(Data items)
theorem hdm_refuge (hp : s.powerState = 5) : exec (.hdmAccess line kind data pois) s =
    .next ((s.hdmAnswer line stUNREACHABLE (if kind.val = 3 then [] else List.replicate 16 true)
      (if kind.val = 3 then [] else List.replicate 64 0)).satF STATE_STATUS_HDM_REFUSED 0 0 1) := by
  rw [hx]
  unfold State.hdmAccess
  rw [hp]
  dsimp only
  rw [State.hdmRefuse_eq]
  rfl

end
end

/-- Settles O46: an access follows the reach of its line and the package's state, a back-invalidation gives the line back, and the answers
of the host are counted in succession. -/
theorem hostMemory : Obligations.HostMemory := by
  unfold Obligations.HostMemory
  refine fun s => ⟨fun line kind data pois => ⟨hdm_unbound, fun hb hl hz hi => ?_⟩, fun line data pois => ⟨fun hn => ?_, fun l hl hs => ?_⟩,
    fun result data marks => ⟨fun r d id => hostRequest_ring result data marks r d id, fun d id => ⟨fun hl => ?_, fun e hl he hp => ?_⟩⟩⟩
  · have hx : exec (.hdmAccess line kind data pois) s = _ := exec_hdmAccess hb hl hz hi
    refine ⟨fun hp => ⟨fun hr hs => ⟨?_, fun hk => ⟨?_, ?_, ?_⟩, ?_⟩, ?_, ?_⟩, hdm_parks hx, hdm_wakes hx, hdm_refuge hx⟩
    · exact hdm_reads hx hp hr hs
    · exact hdm_grantWaits hx hp hr hs hk
    · exact fun l rest => hdm_fullFilter hx hp hr hs hk
    · exact hdm_grants hb hx hp hr hs hk
    · exact hdm_writes hb hx hp hr hs
    · exact hdm_held hx hp
    · exact hdm_refused hx hp
  · show execBisnpComplete line data pois s = _
    rw [execBisnpComplete, hn]
  · exact bisnp_completes hs data pois hl
  · exact if_pos hl
  · exact ⟨hostAnswer_few result data marks hl he hp, hostAnswer_last result data marks hl he hp⟩

end Sys2Proof.Machine
end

:: PROBLEM DETAILS ::
Until the last line is reached, keep transcribing the data exactly.

:: REPLY TO THE EXERCISE ::
theorem hdm_refuge (hp : s.powerState = 5) : exec (.hdmAccess line kind data pois) s =
    .next ((s.hdmAnswer line stUNREACHABLE (if kind.val = 3 then [] else List.replicate 16 true)
      (if kind.val = 3 then [] else List.replicate 64 0)).satF STATE_STATUS_HDM_REFUSED 0 0 1) := by
  rw [hx]
  unfold State.hdmAccess
  rw [hp]
  dsimp only
  rw [State.hdmRefuse_eq]
  rfl

end
end

/-- Settles O46: an access follows the reach of its line and the package's state, a back-invalidation gives the line back, and the answers
of the host are counted in succession. -/
theorem hostMemory : Obligations.HostMemory := by
  unfold Obligations.HostMemory
  refine fun s => ⟨fun line kind data pois => ⟨hdm_unbound, fun hb hl hz hi => ?_⟩, fun line data pois => ⟨fun hn => ?_, fun l hl hs => ?_⟩,
    fun result data marks => ⟨fun r d id => hostRequest_ring result data marks r d id, fun d id => ⟨fun hl => ?_, fun e hl he hp => ?_⟩⟩⟩
  · have hx : exec (.hdmAccess line kind data pois) s = _ := exec_hdmAccess hb hl hz hi
    refine ⟨fun hp => ⟨fun hr hs => ⟨?_, fun hk => ⟨?_, ?_, ?_⟩, ?_⟩, ?_, ?_⟩, hdm_parks hx, hdm_wakes hx, hdm_refuge hx⟩
    · exact hdm_reads hx hp hr hs
    · exact hdm_grantWaits hx hp hr hs hk
    · exact fun l rest => hdm_fullFilter hx hp hr hs hk
    · exact hdm_grants hb hx hp hr hs hk
    · exact hdm_writes hb hx hp hr hs
    · exact hdm_held hx hp
    · exact hdm_refused hx hp
  · show execBisnpComplete line data pois s = _
    rw [execBisnpComplete, hn]
  · exact bisnp_completes hs data pois hl
  · exact if_pos hl
  · exact ⟨hostAnswer_few result data marks hl he hp, hostAnswer_last result data marks hl he hp⟩

end Sys2Proof.Machine
end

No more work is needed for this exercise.